Few Linux kernel developers have had the luxury of seeing the big picture of their efforts. Usually whats available are only specific pictures of problems in their component area.
But officials of Open Source Development Lab Inc. have changed that. OSDL now compiles every new release of the 2.5 kernel and publishes the results and the benchmark, allowing the thousands of developers in the community to fix the errors and warnings that show up.
Lab directors said there was a need for a global view of what is and isnt working in the kernel, said John Cherry, OSDLs engineering manager, in Beaverton, Ore.
“I was noticing that, especially as far as the compilation warnings and errors were concerned, you could see the core kernel getting better, but, at the same time, there would be … drivers not getting addressed,” Cherry said.

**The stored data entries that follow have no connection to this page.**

-- ==== Sys2Proof/Machine/Mem.lean ====
section
/-! DEFINITION. Physical memory: the bytes of the three tiers, their poison, and the last-level cache in front of Meadow
(chapter 9). `mem` holds every byte as an agent reads it; a dirty sector of the cache keeps what its home still holds, so
that an invalidation without write-back can restore it (R333). -/

namespace Sys2Proof.Machine

/-- The location of a Heath offset (Table 8-1). -/
def heathKey (off : Nat) : Nat := 0x100000000000 + off

/-- The location of a byte of Moor target `t`, counted from its block 0. -/
def moorKey (t byte : Nat) : Nat := 2 ^ 100 + t * 2 ^ 72 + byte

/-- A location is in Meadow (a DPA, Table 8-1). -/
def isMeadow (k : Nat) : Bool := decide (k < 2 ^ 41)

/-- The die of a DPA (Table 8-1). -/
def dieOf (k : Nat) : Nat := bitsOf k 39 2

/-- The tier of a location. -/
def homeOf (k : Nat) : Home := if k < 2 ^ 41 then .meadow else if k < 2 ^ 100 then .heath else .moor

/-- TIER codes: 1 Meadow, 2 Heath, 3 Moor; 0 none (Table 2-3). -/
def Home.code : Home → Nat
  | .none => 0
  | .meadow => 1
  | .heath => 2
  | .moor => 3

/-- The home of a TIER code. -/
def Home.ofCode (n : Nat) : Home := match n with
  | 1 => .meadow
  | 2 => .heath
  | 3 => .moor
  | _ => .none

/-- One byte as an agent reads it. -/
def State.byte (s : State) (k : Nat) : Byte := Tab.get 0 s.mem k

/-- `n` bytes as an agent reads them. -/
def State.bytes (s : State) (k : Nat) : Nat → List Byte
  | 0 => []
  | n + 1 => s.byte k :: s.bytes (k + 1) n

/-- Store bytes from location `k` on. -/
def memStore (m : Tab Byte) (k : Nat) : List Byte → Tab Byte
  | [] => m
  | b :: t => memStore (Tab.set 0 m k b) (k + 1) t

/-- Zero the bytes `lo ≤ k < hi`. -/
def memZero (m : Tab Byte) (lo hi : Nat) : Tab Byte := Tab.keep (fun k => !(decide (lo ≤ k) && decide (k < hi))) m

/-- The poison marker of the sector that holds `k`, in its home. -/
def State.poisonAt (s : State) (k : Nat) : Bool := Tab.get false s.poison (k / 32)

def State.setPoison (s : State) (k : Nat) (b : Bool) : State :=
  { s with poison := Tab.set false s.poison (k / 32) b }

/-- The set index of a DPA (R324). -/
def llcSet (k : Nat) : Nat := Nat.xor (Nat.xor (bitsOf k 7 15) (bitsOf k 22 15)) (bitsOf k 37 2)

/-- The tag of a DPA (R324). -/
def llcTag (k : Nat) : Nat := bitsOf k 22 17

/-- The slice and set of a DPA, as one number. -/
def llcIndex (k : Nat) : Nat := dieOf k * 32768 + llcSet k

/-- The DPA of a line's first byte, from its slice and set and its tag (R324: the two name the line uniquely). -/
def llcBase (idx tag : Nat) : Nat :=
  idx / 32768 * 2 ^ 39 + tag * 2 ^ 22 +
    Nat.xor (Nat.xor (idx % 32768) (tag % 32768)) (tag / 32768) * 128

/-- The way that holds the line of DPA `k`, if one does. -/
def State.llcWay (s : State) (k : Nat) : Option Nat :=
  (List.range 16).find? (fun w => match Tab.find? s.llc (llcIndex k * 16 + w) with
    | some l => l.tag == llcTag k
    | none => false)

/-- The line of DPA `k`, if the cache holds it. -/
def State.llcLine (s : State) (k : Nat) : Option Line :=
  match s.llcWay k with
  | some w => Tab.find? s.llc (llcIndex k * 16 + w)
  | none => none

/-- Ways in partition `p`'s mask (R337). -/
def State.pinMask (s : State) (p : Nat) : Nat := s.rd F.LLC_PIN_MASK_WAYS p * 16

/-- Ways in any partition's mask. -/
def State.allPinMasks (s : State) : Nat := (List.range 32).foldl (fun m p => m ||| s.pinMask p) 0

/-- A way may take a line of DPA `k` (R338, R349). -/
def State.wayEligible (s : State) (k w : Nat) : Bool :=
  let u := Tab.get 0 s.pinUnits (k / 65536)
  let retired := (Tab.get 0 s.err.ways (llcIndex k)).testBit w
  !retired && (if u = 0 then !s.allPinMasks.testBit w else (s.pinMask (u - 1)).testBit w)

/-- The tree bits after way `w` is used: each node on its path points away from it. Node 1 is the root, node `i` has the
children `2 i` and `2 i + 1`. -/
def plruTouch (bits w : Nat) : Nat :=
  (List.range 4).foldl (fun b d =>
    let node := 2 ^ d + w / 2 ^ (4 - d)
    let dir := w / 2 ^ (3 - d) % 2
    if dir = 0 then b ||| 2 ^ node else b &&& (2 ^ 16 - 1 - 2 ^ node)) bits

/-- The way the tree points to among the eligible ones: at each node the side it points to, or the other side where that
one holds no eligible way (DESIGN CHOICE, log entry 10). -/
def plruVictim (bits : Nat) (ok : Nat → Bool) : Nat → Nat → Nat → Nat
  | 0, _, w => w
  | d + 1, node, w =>
    let any (side : Nat) := (List.range (2 ^ d)).any (fun i => ok ((w * 2 + side) * 2 ^ d + i))
    let side := if bits.testBit node then 1 else 0
    let side := if any side then side else 1 - side
    plruVictim bits ok d (2 * node + side) (w * 2 + side)

def State.touch (s : State) (k w : Nat) : State :=
  { s with plru := Tab.set 0 s.plru (llcIndex k) (plruTouch (Tab.get 0 s.plru (llcIndex k)) w) }

/-- Put a sector's dirty bytes to the home: a DIRTY sector whole, with its poison (R348); a PARTIAL sector through its
mask, lost where the stored sector is poisoned (R330). Counts LLC_WB_BYTES of the line's partition. -/
def State.writeBack (s : State) (part base : Nat) (x : Sector) : State :=
  if !x.dirty then s
  else if x.valid then
    (s.setPoison base x.poison).bump F.LLC_WB_BYTES_BYTES part 32
  else if s.poisonAt base then
    { s with mem := memStore s.mem base x.stale }
  else s.bump F.LLC_WB_BYTES_BYTES part (popcount 32 x.mask)

/-- The state of a sector after a write-back (Table 9-4, FLUSH). -/
def Sector.flushed (x : Sector) : Sector :=
  if !x.dirty then x else if x.valid then { x with dirty := false, stale := [] } else Sector.invalid

/-- Write back every dirty sector of a line. -/
def State.writeBackLine (s : State) (base : Nat) (l : Line) : State :=
  (List.range 4).foldl (fun s i => s.writeBack l.part (base + 32 * i) (l.sectors.getD i Sector.invalid)) s

/-- Drop a line without write-back: the home's own bytes stand again (R333, R344). -/
def State.dropLine (s : State) (key : Nat) : State :=
  match Tab.find? s.llc key with
  | none => s
  | some l =>
    let base := llcBase (key / 16) l.tag
    let m := (List.range 4).foldl (fun m i =>
      let x := l.sectors.getD i Sector.invalid
      if x.dirty then memStore m (base + 32 * i) x.stale else m) s.mem
    { s with mem := m, llc := Tab.erase s.llc key }

/-- Free a way for a line of DPA `k`: an eligible empty way, lowest first, or the victim of R330, written back. `none`
where no way is eligible. -/
def State.llcVictim (s : State) (k : Nat) : Option (Nat × State) :=
  let idx := llcIndex k
  match (List.range 16).find? (fun w => s.wayEligible k w && (Tab.find? s.llc (idx * 16 + w)).isNone) with
  | some w => some (w, s)
  | none =>
    if (List.range 16).any (s.wayEligible k) then
      let w := plruVictim (Tab.get 0 s.plru idx) (s.wayEligible k) 4 1 0
      match Tab.find? s.llc (idx * 16 + w) with
      | some l =>
        let s := s.writeBackLine (llcBase idx l.tag) l
        some (w, { s with llc := Tab.erase s.llc (idx * 16 + w) })
      | none => some (w, s)
    else none

/-- Replace sector `i` of the line at way `w`, allocating the line first where it is absent. -/
def State.putSector (s : State) (part k w : Nat) (x : Sector) : State :=
  let key := llcIndex k * 16 + w
  let l := (Tab.find? s.llc key).getD
    { tag := llcTag k, part := part, sectors := List.replicate 4 Sector.invalid }
  let s := { s with llc := Tab.put s.llc key { l with sectors := setAt l.sectors (bitsOf k 5 2) x } }
  s.touch k w

/-- How an access allocates (Table 9-2). -/
inductive Alloc where
  /-- Sorter, BAR4, device stage, instruction fetch -/
  | cached
  /-- engine bulk data -/
  | bulk
  deriving DecidableEq, Repr

/-- The byte mask of `n` bytes at offset `o` of a sector. -/
def byteMask (o n : Nat) : Nat := (2 ^ n - 1) * 2 ^ o

def fullMask : Nat := 2 ^ 32 - 1

/-- Read `n` bytes at `k`, all in one sector of Meadow: whether the read meets poison, and the cache after it (R328,
Table 9-2). `part` owns the home. -/
def State.readSector (s : State) (a : Alloc) (part k n : Nat) : Bool × State :=
  let base := k / 32 * 32
  match s.llcWay k with
  | some w =>
    let l := (Tab.find? s.llc (llcIndex k * 16 + w)).getD { tag := 0, part := part, sectors := [] }
    let x := l.sectors.getD (bitsOf k 5 2) Sector.invalid
    let m := byteMask (k % 32) n
    if x.valid || (x.dirty && x.mask &&& m == m) then
      (x.valid && x.poison, (s.touch k w).bump F.LLC_HIT_SECTORS_COUNT part 1)
    else
      let bad := s.poisonAt k
      let s := s.bump F.LLC_MISS_SECTORS_COUNT part 1
      if x.dirty then (bad, s.putSector part k w { x with valid := true, mask := fullMask, poison := bad })
      else if a = .cached then
        (bad, s.putSector part k w { valid := true, dirty := false, mask := fullMask, poison := bad, stale := [] })
      else (bad, s)
  | none =>
    let bad := s.poisonAt base
    let s := s.bump F.LLC_MISS_SECTORS_COUNT part 1
    if a = .cached || Tab.get 0 s.pinUnits (k / 65536) ≠ 0 then
      match s.llcVictim k with
      | some (w, s) => (bad, s.putSector part k w { valid := true, dirty := false, mask := fullMask, poison := bad, stale := [] })
      | none => (bad, s)
    else (bad, s)

/-- A sector after bytes with mask `m` are written into it; `old` is what the home holds (R327, R348). -/
def Sector.written (x : Sector) (m : Nat) (old : List Byte) : Sector :=
  let stale := if x.dirty then x.stale else old
  if m == fullMask then { valid := true, dirty := true, mask := fullMask, poison := false, stale }
  else if x.valid then { x with dirty := true, stale }
  else
    let mask := x.mask ||| m
    { valid := mask == fullMask, dirty := true, mask, poison := false, stale }

/-- Write bytes at `k`, all in one sector of Meadow (Table 9-2). -/
def State.writeSector (s : State) (a : Alloc) (part k : Nat) (bs : List Byte) : State :=
  let base := k / 32 * 32
  let m := byteMask (k % 32) bs.length
  let old := s.bytes base 32
  let direct := ({ s with mem := memStore s.mem k bs }).setPoison k (if m == fullMask then false else s.poisonAt k)
  match s.llcWay k with
  | some w =>
    let l := (Tab.find? s.llc (llcIndex k * 16 + w)).getD { tag := 0, part := part, sectors := [] }
    let x := l.sectors.getD (bitsOf k 5 2) Sector.invalid
    if a = .bulk && m == fullMask && (x.valid || x.dirty) then
      direct.putSector part k w { valid := true, dirty := false, mask := fullMask, poison := false, stale := [] }
    else if a = .bulk && m == fullMask && Tab.get 0 s.pinUnits (k / 65536) = 0 then direct
    else ({ s with mem := memStore s.mem k bs }).putSector part k w (x.written m old)
  | none =>
    if a = .bulk && m == fullMask && Tab.get 0 s.pinUnits (k / 65536) = 0 then direct
    else match s.llcVictim k with
      | some (w, s) =>
        ({ s with mem := memStore s.mem k bs }).putSector part k w (Sector.invalid.written m old)
      | none => direct

/-- Split `n` bytes from `k` at sector boundaries; `fuel` bounds the number of pieces. -/
def pieces : Nat → Nat → Nat → List (Nat × Nat)
  | 0, _, _ => []
  | f + 1, k, n => if n = 0 then [] else
    let m := min n (32 - k % 32)
    (k, m) :: pieces f (k + m) (n - m)

/-- The sector pieces of a run of `n` bytes at `k`. -/
def sectors (k n : Nat) : List (Nat × Nat) := pieces (n / 32 + 2) k n

/-- Read a run at a location: whether it meets poison, the bytes, the state. Heath and Moor bypass the cache (section
8.3, Edges). -/
def State.physRead (s : State) (a : Alloc) (part k n : Nat) : Bool × List Byte × State :=
  let r := (sectors k n).foldl (fun (r : Bool × State) (x : Nat × Nat) =>
    if isMeadow x.1 then
      let (bad, s) := r.2.readSector a part x.1 x.2
      (r.1 || bad, s)
    else (r.1 || r.2.poisonAt x.1, r.2)) (false, s)
  (r.1, s.bytes k n, r.2)

/-- The first byte offset at which a run meets poison, if it does (R242). -/
def State.poisonOffset (s : State) (k n : Nat) : Option Nat :=
  match (sectors k n).find? (fun x =>
    match (if isMeadow x.1 then s.llcLine x.1 else none) with
    | some l =>
      let y := l.sectors.getD (bitsOf x.1 5 2) Sector.invalid
      let m := byteMask (x.1 % 32) x.2
      if y.valid then y.poison else if y.dirty && y.mask &&& m == m then false else s.poisonAt x.1
    | none => s.poisonAt x.1) with
  | some x => some (x.1 - k)
  | none => none

/-- Write a run at a location. A write that covers a whole sector clears its poison (R348, R607). -/
def State.physWrite (s : State) (a : Alloc) (part k : Nat) (bs : List Byte) : State :=
  (sectors k bs.length).foldl (fun s x =>
    let b := bytesAt bs (x.1 - k) x.2
    if isMeadow x.1 then s.writeSector a part x.1 b
    else
      let s := if x.2 = 32 then s.setPoison x.1 false else s
      { s with mem := memStore s.mem x.1 b }) s

/-- Keys of the lines that hold bytes of `lo ≤ DPA < hi`. -/
def State.linesIn (s : State) (lo hi : Nat) : List Nat :=
  (s.llc.filter (fun e =>
    let b := llcBase (e.1 / 16) e.2.tag
    decide (lo < b + 128) && decide (b < hi))).map (·.1)

/-- Invalidate the sectors of `lo ≤ DPA < hi` without write-back (R333). A sector partly outside the range cannot occur:
space is freed in units of 64 bytes and granules. -/
def State.dropSectors (s : State) (lo hi : Nat) : State :=
  (s.linesIn lo hi).foldl (fun s key =>
    match Tab.find? s.llc key with
    | none => s
    | some l =>
      let base := llcBase (key / 16) l.tag
      let inside (i : Nat) := decide (lo ≤ base + 32 * i) && decide (base + 32 * i < hi)
      let m := (List.range 4).foldl (fun m i =>
        let x := l.sectors.getD i Sector.invalid
        if inside i && x.dirty then memStore m (base + 32 * i) x.stale else m) s.mem
      let xs := (List.range 4).map (fun i => if inside i then Sector.invalid else l.sectors.getD i Sector.invalid)
      if xs.all (fun x => !x.valid && !x.dirty) then { s with mem := m, llc := Tab.erase s.llc key }
      else { s with mem := m, llc := Tab.put s.llc key { l with sectors := xs } }) s

/-- Invalidate every line of a partition without write-back, pinned lines included (R344). -/
def State.dropPartLines (s : State) (p : Nat) : State :=
  ((s.llc.filter (fun e => e.2.part == p)).map (·.1)).foldl (fun s k => s.dropLine k) s

/-- FLUSH of `lo ≤ DPA < hi`: dirty sectors reach their homes; lines stay (Table 9-4). -/
def State.flushLines (s : State) (lo hi : Nat) : State :=
  (s.linesIn lo hi).foldl (fun s key =>
    match Tab.find? s.llc key with
    | none => s
    | some l =>
      let s := s.writeBackLine (llcBase (key / 16) l.tag) l
      let xs := l.sectors.map Sector.flushed
      if xs.all (fun x => !x.valid && !x.dirty) then { s with llc := Tab.erase s.llc key }
      else { s with llc := Tab.put s.llc key { l with sectors := xs } }) s

/-- Drop clean lines of `lo ≤ DPA < hi` (EVICT after its flush). -/
def State.evictLines (s : State) (lo hi : Nat) : State :=
  (s.linesIn lo hi).foldl (fun s key => { s with llc := Tab.erase s.llc key }) s

/-- Zero a freed or new range in its home, clearing poison (R284, R290). -/
def State.zeroHome (s : State) (k n : Nat) : State :=
  { s with
    mem := memZero s.mem k (k + n)
    poison := Tab.keep (fun j => !(decide (k / 32 ≤ j) && decide (j < (k + n) / 32))) s.poison }

end Sys2Proof.Machine
end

Cherry put together some compile screens that had been used on the IA-32 and IA-64 platforms to compile “everything, the world. To my surprise, no one was doing that,” he said.
OSDL has now installed this process in its Patch Lifecycle Manager system. When developers use the system, they are taken through a set of compile screens, and the results are automatically fed back to them.
“As I decided to compile as much as possible, developers will get back a lot more than they hoped for,” Cherry said. “But theres method to this madness. Each developer will … see everything thats failing in the kernel and not just their own little part.”
Cherry has also taken the tree from Linus Torvalds source code control system, BitKeeper, and does nightly builds and keeps histories and trends.
“Were finally starting to see some movement in the 2.5 kernel. For a while, we were adding as many defects as we were fixing. But, over the past few weeks, weve seen good progress, so convergence is starting to happen,” Cherry said.